- Saved data entries:
def objRows8 : List ObjRow :=
  [ ⟨Obj.ckptCompArmedPeg, 8, 1, 3, 2, 1, 2, 2, some 0, 2, 2, 0, 65535⟩,
    ⟨Obj.ckptCompCommitPeg, 8, 1, 3, 2, 1, 2, 2, some 0, 2, 2, 0, 65535⟩,
    ⟨Obj.ckptCompCopyGbps, 8, 1, 3, 2, 1, 0, 0, some 50, 2, 2, 1, 800⟩,
    ⟨Obj.ckptCompDovetailMs, 8, 1, 4, 4, 1, 0, 0, some 10000, 2, 2, 100, 600000⟩,
    ⟨Obj.ckptCompLastCommitted, 8, 1, 5, 8, 0, 0, 0, some 0, 2, 2, 0, 0⟩,
    ⟨Obj.ckptCompLastStatus, 8, 1, 3, 2, 0, 0, 0, some 0, 2, 2, 0, 0⟩,
    ⟨Obj.ckptCompInProgress, 8, 1, 5, 8, 0, 0, 0, some 0, 2, 2, 0, 0⟩,
    ⟨Obj.ckptCompPendingPages, 8, 1, 4, 4, 0, 0, 0, some 0, 2, 2, 0, 0⟩,
    ⟨Obj.ckptCompCopyAheads, 8, 1, 5, 8, 0, 0, 0, some 0, 2, 2, 0, 0⟩,
    ⟨Obj.ckptCompAheadWaitMaxNs, 8, 1, 4, 4, 0, 0, 0, some 0, 2, 2, 0, 0⟩,
    ⟨Obj.ckptCompHints, 8, 1, 16, 24, 0, 0, 0, some 0, 2, 2, 0, 0⟩,
    ⟨Obj.ckptCompRestore, 8, 1, 16, 64, 2, 2, 20, none, 2, 2, 0, 0⟩,
    ⟨Obj.ckptCompRestoreStatus, 8, 1, 16, 32, 0, 0, 0, some 0, 2, 2, 0, 0⟩,
    ⟨Obj.ckptCompCopiesRebuilt, 8, 1, 5, 8, 0, 0, 0, some 0, 2, 2, 0, 0⟩,
    ⟨Obj.ckptCompAbandoned, 8, 1, 5, 8, 0, 0, 0, some 0, 2, 2, 0, 0⟩,
    ⟨Obj.ckptCompCorruptCopies, 8, 1, 5, 8, 0, 0, 0, some 0, 2, 2, 0, 0⟩,
    ⟨Obj.phaseMapsMax, 1, 1, 2, 1, 0, 0, 0, some 8, 0, 1, 0, 0⟩,
    ⟨Obj.phaseIds, 1, 1, 3, 2, 0, 0, 0, some 256, 0, 1, 0, 0⟩,
    ⟨Obj.phaseCompRingAddr, 8, 1, 5, 8, 1, 2, 2, some 0, 2, 2, 0, 18446744073709551615⟩,
    ⟨Obj.phaseCompRingEntries, 8, 1, 3, 2, 1, 2, 2, some 256, 2, 2, 16, 4096⟩,
    ⟨Obj.phaseCompRingPeg, 8, 1, 3, 2, 1, 2, 2, some 0, 2, 2, 0, 65535⟩,
    ⟨Obj.phaseCompTakenPeg, 8, 1, 3, 2, 1, 2, 2, some 0, 2, 2, 0, 65535⟩,
    ⟨Obj.phaseCompCurrent, 8, 1, 2, 1, 0, 0, 0, some 0, 2, 2, 0, 0⟩,
    ⟨Obj.phaseCompCurrentSince, 8, 1, 5, 8, 0, 0, 0, some 0, 2, 2, 0, 0⟩,
    ⟨Obj.phaseCompMarks, 8, 1, 5, 8, 0, 0, 0, some 0, 2, 2, 0, 0⟩,
    ⟨Obj.phaseCompMarksRefused, 8, 1, 5, 8, 0, 0, 0, some 0, 2, 2, 0, 0⟩,
    ⟨Obj.phaseCompOverruns, 8, 1, 5, 8, 0, 0, 0, some 0, 2, 2, 0, 0⟩,
    ⟨Obj.phaseCompMapCount, 8, 1, 2, 1, 0, 0, 0, some 0, 2, 2, 0, 0⟩,
    ⟨Obj.phaseCompPlanCount, 8, 1, 3, 2, 0, 0, 0, some 0, 2, 2, 0, 0⟩,
    ⟨Obj.phaseCompMap, 8, 8, 16, 16, 0, 0, 0, some 0, 2, 2, 0, 0⟩,
    ⟨Obj.phaseCompPlan, 8, 1, 16, 4096, 0, 0, 0, some 0, 2, 2, 0, 0⟩,
    ⟨Obj.powerInputMv, 1, 1, 3, 2, 0, 0, 0, none, 2, 0, 0, 0⟩,
    ⟨Obj.powerInputW, 1, 1, 3, 2, 0, 0, 0, none, 2, 0, 0, 0⟩,
    ⟨Obj.powerInputLimitW, 1, 1, 3, 2, 1, 1, 16, some 9600, 1, 0, 2000, 9600⟩,
    ⟨Obj.powerAllotableW, 1, 1, 3, 2, 0, 0, 0, some 9000, 2, 0, 0, 0⟩,
    ⟨Obj.powerCommonW, 1, 1, 3, 2, 0, 0, 0, none, 2, 0, 0, 0⟩,
    ⟨Obj.powerEnergyMj, 1, 1, 5, 8, 0, 0, 0, some 0, 1, 0, 0, 0⟩,
    ⟨Obj.bevelSlopeUp, 1, 1, 3, 2, 1, 0, 0, some 40, 1, 0, 5, 400⟩,
    ⟨Obj.bevelSlopeDn, 1, 1, 3, 2, 1, 0, 0, some 40, 1, 0, 5, 400⟩,
    ⟨Obj.bevelHorizonMs, 1, 1, 3, 2, 1, 0, 0, some 50, 1, 0, 0, 1000⟩ ]

def objRows9 : List ObjRow :=
  [ ⟨Obj.bevelFillerW, 1, 1, 3, 2, 0, 0, 0, some 0, 2, 0, 0, 0⟩,
    ⟨Obj.bevelFillerMj, 1, 1, 5, 8, 0, 0, 0, some 0, 1, 0, 0, 0⟩,
    ⟨Obj.bevelFillerShort, 1, 1, 5, 8, 0, 0, 0, some 0, 2, 0, 0, 0⟩,
    ⟨Obj.rampSlotUs, 1, 1, 3, 2, 1, 0, 0, some 500, 1, 0, 100, 10000⟩,
    ⟨Obj.rampSlots, 1, 1, 3, 2, 1, 0, 0, some 16, 1, 0, 1, 256⟩,
    ⟨Obj.rampIndex, 1, 1, 3, 2, 1, 0, 0, some 0, 1, 0, 0, 65535⟩,
    ⟨Obj.rampStepW, 1, 1, 3, 2, 1, 0, 0, some 200, 1, 0, 50, 5000⟩,
    ⟨Obj.valveTOutTargetC, 1, 1, 2, 1, 1, 0, 0, some 55, 1, 0, 40, 64⟩,
    ⟨Obj.valveTHotTargetC, 1, 1, 2, 1, 1, 0, 0, some 85, 1, 0, 60, 95⟩,
    ⟨Obj.valveLeadMs, 1, 1, 3, 2, 1, 0, 0, some 1500, 1, 0, 0, 10000⟩,
    ⟨Obj.valveKp, 1, 1, 8, 4, 1, 0, 0, some 0x3f000000, 1, 0, 0, 0⟩,
    ⟨Obj.valveKi, 1, 1, 8, 4, 1, 0, 0, some 0x3dcccccd, 1, 0, 0, 0⟩,
    ⟨Obj.valveFlowSet, 1, 1, 3, 2, 0, 0, 0, none, 2, 0, 0, 0⟩,
    ⟨Obj.valveFlow, 1, 1, 3, 2, 0, 0, 0, none, 2, 0, 0, 0⟩,
    ⟨Obj.valvePosition, 1, 1, 2, 1, 0, 0, 0, none, 2, 0, 0, 0⟩,
    ⟨Obj.valveCoolantC, 1, 1, 16, 8, 0, 0, 0, none, 2, 0, 0, 0⟩,
    ⟨Obj.valveHotSpotC, 1, 1, 16, 8, 0, 0, 0, none, 2, 0, 0, 0⟩,
    ⟨Obj.thermalStatus, 1, 1, 2, 1, 0, 0, 0, some 0, 2, 1, 0, 0⟩,
    ⟨Obj.thermalEvents, 1, 1, 5, 8, 0, 0, 0, some 0, 2, 1, 0, 0⟩,
    ⟨Obj.holdupBudgetS, 1, 1, 3, 2, 1, 0, 0, some 60, 1, 0, 10, 600⟩,
    ⟨Obj.holdupClearMs, 1, 1, 3, 2, 1, 0, 0, some 5000, 1, 0, 1000, 60000⟩,
    ⟨Obj.holdupElapsedMs, 1, 1, 4, 4, 0, 0, 0, some 0, 2, 1, 0, 0⟩,
    ⟨Obj.holdupCount, 1, 1, 4, 4, 0, 0, 0, some 0, 1, 0, 0, 0⟩,
    ⟨Obj.holdupBusWarning, 1, 1, 1, 1, 0, 0, 0, some 0, 2, 1, 0, 0⟩,
    ⟨Obj.powerCompDrawW, 8, 1, 3, 2, 0, 0, 0, some 0, 2, 2, 0, 0⟩,
    ⟨Obj.powerCompEnergyMj, 8, 1, 5, 8, 0, 0, 0, some 0, 2, 2, 0, 0⟩,
    ⟨Obj.powerCompFillerMj, 8, 1, 5, 8, 0, 0, 0, some 0, 2, 2, 0, 0⟩,
    ⟨Obj.powerCompThrottleWindows, 8, 1, 5, 8, 0, 0, 0, some 0, 2, 2, 0, 0⟩,
    ⟨Obj.powerCompAllotW, 8, 1, 3, 2, 1, 2, 3, some 0, 2, 2, 200, 9000⟩,
    ⟨Obj.powerCompSlopeWindows, 8, 1, 5, 8, 0, 0, 0, some 0, 2, 2, 0, 0⟩,
    ⟨Obj.powerCompPacerCap, 8, 1, 3, 2, 0, 0, 0, none, 2, 2, 0, 0⟩,
    ⟨Obj.timeNow, 1, 1, 16, 10, 0, 0, 0, none, 2, 1, 0, 0⟩,
    ⟨Obj.timeState, 1, 1, 2, 1, 0, 0, 0, some 0, 2, 1, 0, 0⟩,
    ⟨Obj.timeSource, 1, 1, 2, 1, 0, 0, 0, some 0, 2, 1, 0, 0⟩,
    ⟨Obj.timeOffsetNs, 1, 1, 7, 4, 0, 0, 0, some 0, 2, 0, 0, 0⟩,
    ⟨Obj.timeFreqPpb, 1, 1, 7, 4, 0, 0, 0, some 0, 2, 0, 0, 0⟩,
    ⟨Obj.timeHoldoverS, 1, 1, 4, 4, 0, 0, 0, some 0, 2, 1, 0, 0⟩,
    ⟨Obj.timeHoldoverLimitS, 1, 1, 4, 4, 1, 0, 0, some 3600, 1, 0, 60, 604800⟩,
    ⟨Obj.timeDomain, 1, 1, 2, 1, 1, 1, 16, some 0, 1, 0, 0, 127⟩,
    ⟨Obj.timeSlewPpm, 1, 1, 3, 2, 1, 0, 0, some 100, 1, 0, 10, 200⟩ ]

def objRows10 : List ObjRow :=
  [ ⟨Obj.timeStepThresholdNs, 1, 1, 4, 4, 1, 0, 0, some 1000, 1, 0, 100, 1000000000⟩,
    ⟨Obj.timeClockId, 1, 1, 16, 8, 0, 0, 0, none, 0, 0, 0, 0⟩,
    ⟨Obj.timeUtcOffsetS, 1, 1, 6, 2, 0, 0, 0, some 0, 2, 0, 0, 0⟩,
    ⟨Obj.timePriority1, 1, 1, 2, 1, 1, 0, 0, some 128, 1, 0, 0, 255⟩,
    ⟨Obj.timePriority2, 1, 1, 2, 1, 1, 0, 0, some 128, 1, 0, 0, 255⟩,
    ⟨Obj.timeGmIdentity, 1, 1, 16, 8, 0, 0, 0, some 0, 2, 0, 0, 0⟩,
    ⟨Obj.timeStepsRemoved, 1, 1, 3, 2, 0, 0, 0, some 0, 2, 0, 0, 0⟩,
    ⟨Obj.timePtpDropped, 1, 1, 5, 8, 0, 0, 0, some 0, 2, 0, 0, 0⟩,
    ⟨Obj.timePortDelayNs, 32, 1, 4, 4, 0, 0, 0, some 0, 2, 0, 0, 0⟩,
    ⟨Obj.timePortRole, 32, 1, 2, 1, 0, 0, 0, some 0, 2, 0, 0, 0⟩,
    ⟨Obj.timePortRejected, 32, 1, 5, 8, 0, 0, 0, some 0, 2, 0, 0, 0⟩,
    ⟨Obj.evTileCounters, 1, 1, 2, 1, 0, 0, 0, some 8, 0, 1, 0, 0⟩,
    ⟨Obj.evCompCounters, 1, 1, 2, 1, 0, 0, 0, some 64, 0, 1, 0, 0⟩,
    ⟨Obj.evTileBits, 1, 1, 2, 1, 0, 0, 0, some 48, 0, 1, 0, 0⟩,
    ⟨Obj.evCompTileSel, 8, 1, 16, 8, 1, 0, 0, some 0, 2, 2, 0, 0⟩,
    ⟨Obj.evCompSnapAddr, 8, 1, 5, 8, 1, 2, 2, some 0, 2, 2, 0, 18446744073709551615⟩,
    ⟨Obj.evCompSnapReqPeg, 8, 1, 3, 2, 1, 2, 2, some 0, 2, 2, 0, 65535⟩,
    ⟨Obj.evCompSnapDonePeg, 8, 1, 3, 2, 1, 2, 2, some 0, 2, 2, 0, 65535⟩,
    ⟨Obj.evCompSnapNow, 8, 1, 1, 1, 2, 0, 0, none, 2, 2, 0, 0⟩,
    ⟨Obj.evCompSnapshots, 8, 1, 5, 8, 0, 0, 0, some 0, 2, 2, 0, 0⟩,
    ⟨Obj.evCompSnapRefused, 8, 1, 4, 4, 0, 0, 0, some 0, 2, 2, 0, 0⟩,
    ⟨Obj.evCompPhaseClear, 8, 1, 1, 1, 2, 0, 0, none, 2, 2, 0, 0⟩,
    ⟨Obj.evCompAgg, 8, 64, 16, 16, 1, 0, 0, some 0, 2, 2, 0, 0⟩,
    ⟨Obj.evCompPhaseRecords, 8, 1, 16, 81920, 0, 0, 0, some phaseRecordsDefault, 2, 2, 0, 0⟩,
    ⟨Obj.hostLinkWidth, 1, 1, 2, 1, 0, 0, 0, some 0, 2, 1, 0, 0⟩,
    ⟨Obj.hostLinkGts, 1, 1, 2, 1, 0, 0, 0, some 0, 2, 1, 0, 0⟩,
    ⟨Obj.hostFlitMode, 1, 1, 1, 1, 0, 0, 0, some 0, 2, 1, 0, 0⟩,
    ⟨Obj.hostNumVfs, 1, 1, 2, 1, 0, 0, 0, some 0, 2, 1, 0, 0⟩,
    ⟨Obj.hostLinkDowns, 1, 1, 5, 8, 0, 0, 0, some 0, 2, 0, 0, 0⟩,
    ⟨Obj.hostViolationLimit, 1, 1, 3, 2, 1, 0, 0, some 64, 1, 0, 8, 1024⟩,
    ⟨Obj.hostQueuePairs, 1, 1, 2, 1, 0, 0, 0, some 16, 0, 1, 0, 0⟩,
    ⟨Obj.hostMailboxes, 1, 1, 2, 1, 0, 0, 0, some 64, 0, 1, 0, 0⟩,
    ⟨Obj.hostMsixVectors, 1, 1, 3, 2, 0, 0, 0, some 2048, 0, 1, 0, 0⟩,
    ⟨Obj.hostPfViolations, 1, 1, 5, 8, 0, 0, 0, some 0, 2, 0, 0, 0⟩,
    ⟨Obj.hostCompPubRingAddr, 8, 1, 5, 8, 1, 2, 2, some 0, 2, 2, 0, 18446744073709551615⟩,
    ⟨Obj.hostCompPubRingEntries, 8, 1, 3, 2, 1, 2, 2, some 64, 2, 2, 16, 4096⟩,
    ⟨Obj.hostCompPubRingPeg, 8, 1, 3, 2, 1, 2, 2, some 0, 2, 2, 0, 65535⟩,
    ⟨Obj.hostCompPubTakenPeg, 8, 1, 3, 2, 1, 2, 2, some 0, 2, 2, 0, 65535⟩,
    ⟨Obj.hostCompMboxVectorBase, 8, 1, 3, 2, 1, 0, 0, some 1, 2, 2, 0, 1984⟩,
    ⟨Obj.hostCompPublishes, 8, 1, 5, 8, 0, 0, 0, some 0, 2, 2, 0, 0⟩ ]

def objRows11 : List ObjRow :=
  [ ⟨Obj.hostCompMboxReads, 8, 1, 5, 8, 0, 0, 0, some 0, 2, 2, 0, 0⟩,
    ⟨Obj.hostCompNotReadyReads, 8, 1, 5, 8, 0, 0, 0, some 0, 2, 2, 0, 0⟩,
    ⟨Obj.hostCompStaleAcks, 8, 1, 5, 8, 0, 0, 0, some 0, 2, 2, 0, 0⟩,
    ⟨Obj.hostCompCommands, 8, 1, 5, 8, 0, 0, 0, some 0, 2, 2, 0, 0⟩,
    ⟨Obj.hostCompStateConflicts, 8, 1, 5, 8, 0, 0, 0, some 0, 2, 2, 0, 0⟩,
    ⟨Obj.hostCompViolations, 8, 1, 5, 8, 0, 0, 0, some 0, 2, 2, 0, 0⟩,
    ⟨Obj.hostCompCompletionsDiscarded, 8, 1, 5, 8, 0, 0, 0, some 0, 2, 2, 0, 0⟩,
    ⟨Obj.hostCompMboxReady, 8, 1, 16, 8, 0, 0, 0, some 0, 2, 2, 0, 0⟩,
    ⟨Obj.sessUdpPort, 1, 1, 3, 2, 1, 0, 0, some 47610, 1, 1, 1024, 65535⟩,
    ⟨Obj.sessMaxSessions, 1, 1, 2, 1, 0, 0, 0, some 8, 0, 1, 0, 0⟩,
    ⟨Obj.sessOpen, 1, 1, 2, 1, 0, 0, 0, some 0, 2, 1, 0, 0⟩,
    ⟨Obj.sessIdleTimeoutS, 1, 1, 3, 2, 1, 0, 0, some 600, 1, 0, 30, 65535⟩,
    ⟨Obj.sessLifetimeS, 1, 1, 4, 4, 1, 0, 0, some 86400, 1, 0, 600, 604800⟩,
    ⟨Obj.sessReqRate, 1, 1, 3, 2, 1, 0, 0, some 1000, 1, 0, 100, 10000⟩,
    ⟨Obj.sessAnchorMgr, 1, 1, 16, 192, 1, 0, 0, some 0, 1, 0, 0, 0⟩,
    ⟨Obj.sessAnchorObs, 1, 1, 16, 192, 1, 0, 0, some 0, 1, 0, 0, 0⟩,
    ⟨Obj.sessMac, 1, 1, 16, 6, 0, 0, 0, none, 0, 0, 0, 0⟩,
    ⟨Obj.sessIpv6Static, 1, 1, 16, 17, 1, 0, 0, some 0, 1, 0, 0, 0⟩,
    ⟨Obj.sessIpv6Addrs, 1, 1, 16, 32, 0, 0, 0, none, 2, 0, 0, 0⟩,
    ⟨Obj.sessPlcaNode, 1, 1, 2, 1, 1, 0, 0, some 1, 1, 0, 0, 255⟩,
    ⟨Obj.sessPlcaCount, 1, 1, 2, 1, 1, 0, 0, some 8, 1, 0, 2, 32⟩,
    ⟨Obj.sessPlcaTo, 1, 1, 2, 1, 1, 0, 0, some 32, 1, 0, 16, 255⟩,
    ⟨Obj.sessDropped, 1, 1, 5, 8, 0, 0, 0, some 0, 2, 0, 0, 0⟩,
    ⟨Obj.sessHandshakesRefused, 1, 1, 5, 8, 0, 0, 0, some 0, 2, 0, 0, 0⟩,
    ⟨Obj.sessRateLimited, 1, 1, 5, 8, 0, 0, 0, some 0, 2, 0, 0, 0⟩,
    ⟨Obj.sessQuarantines, 1, 1, 5, 8, 0, 0, 0, some 0, 2, 0, 0, 0⟩,
    ⟨Obj.sessFabricReads, 1, 1, 5, 8, 0, 0, 0, some 0, 2, 0, 0, 0⟩,
    ⟨Obj.sessFabricRoRate, 1, 1, 3, 2, 1, 0, 0, some 256, 1, 0, 16, 4096⟩,
    ⟨Obj.sessClose, 1, 1, 2, 1, 2, 0, 0, none, 2, 0, 0, 7⟩,
    ⟨Obj.sessCompAnchor, 8, 1, 16, 192, 1, 2, 2, some 0, 2, 2, 0, 0⟩,
    ⟨Obj.sessCompSessions, 8, 1, 2, 1, 0, 0, 0, some 0, 2, 2, 0, 0⟩,
    ⟨Obj.sessSlotRole, 8, 1, 2, 1, 0, 0, 0, some 0, 2, 0, 0, 0⟩,
    ⟨Obj.sessSlotComp, 8, 1, 2, 1, 0, 0, 0, some 255, 2, 0, 0, 0⟩,
    ⟨Obj.sessSlotPeer, 8, 1, 16, 16, 0, 0, 0, some 0, 2, 0, 0, 0⟩,
    ⟨Obj.sessSlotCertDigest, 8, 1, 16, 48, 0, 0, 0, some 0, 2, 0, 0, 0⟩,
    ⟨Obj.sessSlotOpened, 8, 1, 5, 8, 0, 0, 0, some 0, 2, 0, 0, 0⟩,
    ⟨Obj.sessSlotMessages, 8, 1, 5, 8, 0, 0, 0, some 0, 2, 0, 0, 0⟩,
    ⟨Obj.sessSlotAuthFailures, 8, 1, 4, 4, 0, 0, 0, some 0, 2, 0, 0, 0⟩,
    ⟨Obj.moduleState, 1, 1, 2, 1, 0, 0, 0, none, 2, 0, 0, 0⟩,
    ⟨Obj.modulePartNumber, 1, 1, 16, 16, 0, 0, 0, some 0x363134362d465659, 0, 1, 0, 0⟩ ]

- WHAT YOU WILL DO:
Which lines in the records above hold the string "ObjRow"? Copy each of them.

- TASK RESPONSE:
def objRows8 : List ObjRow :=
def objRows9 : List ObjRow :=
def objRows10 : List ObjRow :=
def objRows11 : List ObjRow :=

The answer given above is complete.